Feds Seek Ban on Cellphone Use for Drivers

As past Miller-McCune articles have shown, driving while using your cellphone is a bad idea, and the U.S. government is doing its best to make sure you can hear that message now.

Last year, the U.S. Department of Transportation launched a new website, distraction.gov, to chide drivers about using cellphones (or “personal electronic devices,” PEDs) while they were behind the wheel. The feds had already told government employees they couldn’t text and drive while on Uncle Sam’s business, and later extended that rule to commercial truckers while on Sam Walton’s.

As Emily Badger wrote for us in February 2010, putting up a nagging website was really all the federal government could do to address what’s pretty much an issue for the states.

On Tuesday, DoT went a step further and called on the individual states and District of Columbia to enact a nationwide ban on PED use while driving. Lots of states have already set down that road, banning handheld cellphone use or texting — the Governors Highway Safety Association offers a handy chart here — but lots of states, such as Missouri, don’t.

And it was in Missouri a year ago August that a madly texting pickup driver helped engineer a crash that killed him and a passenger in a school bus while injuring another 35 people. The National Transportation Safety Board’s investigation into that crash led to Tuesday’s call for a nationwide ban.

“The Missouri accident is the most recent distraction accident the NTSB has investigated,” the agency wrote in a release. “However, the first investigation involving distraction from a wireless electronic device occurred in 2002, when a novice driver, distracted by a conversation on her cellphone, veered off the roadway in Largo, Maryland, crossed the median, flipped the car over, and killed five people. Since then, the NTSB has seen the deadliness of distraction across all modes of transportation.”

As NTSB Chair Deborah A.P. Hersman said in making Tuesday’s recommendation, “We will never know whether the driver was typing, reaching for the phone, or reading a text when his pickup ran into the truck in front of him without warning. But, we do know he had been distracted — cognitively, manually, and visually — while driving.”

BY THE WAY
When news breaks, this blog shows that Miller-McCune has the topic covered.

Driving while distracted, or inattention blindness, are pretty well studied phenomena, especially if we go beyond the demon phone (and its unicycling clowns) and lump in the equally diabolical French fry or styling brush.

In reviewing a then-new device that disabled a driver’s cellphone once the car started, our Matt Palmquist suggested that researchers feared new technology was really better than the old — conversations with passengers, eating, drinking, lighting cigarettes, applying makeup, and listening to the radio” — at taking minds off the road. “There is good reason to believe that some of these new multitasking activities may be substantially more distracting than the old standards because they are more cognitively engaging and because they are performed over longer periods of time,” he quoted University of Utah psychology professor David Strayer.
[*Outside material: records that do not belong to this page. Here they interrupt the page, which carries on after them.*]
/-- An instruction that computes a predicate D from A and B in each element; a predicate holds no poison, so that the sources
are consumed (R188). -/
def aluPred (wide : Bool) (t : Ty) (g : Iss → DWord → DWord → Bool × FpFlags) (s : State) (v : Iss) :
    Except Stop State := do
  let (s, xa, xb, _) ← readSources s v (some wide) (some wide) none t
  consume xa (elemsOf v)
  consume xb (elemsOf v)
  let res := fun l => g v (xa.val l) (xb.val l)
  .ok (advance (raiseFlags (writeP s v v.f.d.toNat fun l => (res l).1) v
    (flagsOf (elemsOf v) fun l => (res l).2)) v)

end Sys2Proof.Machine
end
Strayer’s own research, Palmquist wrote, had determined that “the risk from cellphone use is as great as that of the intoxicated driver, only in different ways.”

(Our 2009 piece prefigured one aspect of Tuesday’s announcement: the NTSB urges the Wireless Association and the Consumer Electronics Association to develop technology that disables phones while vehicles are in motion.)

Might there be a more powerful weapon out there for convincing people to put down their PEDs, especially since even the government’s own statistics suggest this remains an uphill battle? We offer another cellphone-use warning from Palmquist: “Do it and you might get dumped.”

“According to University of Minnesota professor Paul Rosenblatt’s paper [in Family Science Review], communication with family members suffers for the same reasons cellphone use is hazardous to driving — it slows motorists’ reaction times and reduces their attention spans. “A delay in the conversation could be a problem if the person on the other end of the conversation interprets the delayed reaction as an indicator of ambivalence, of not having a ready answer or of hiding something.”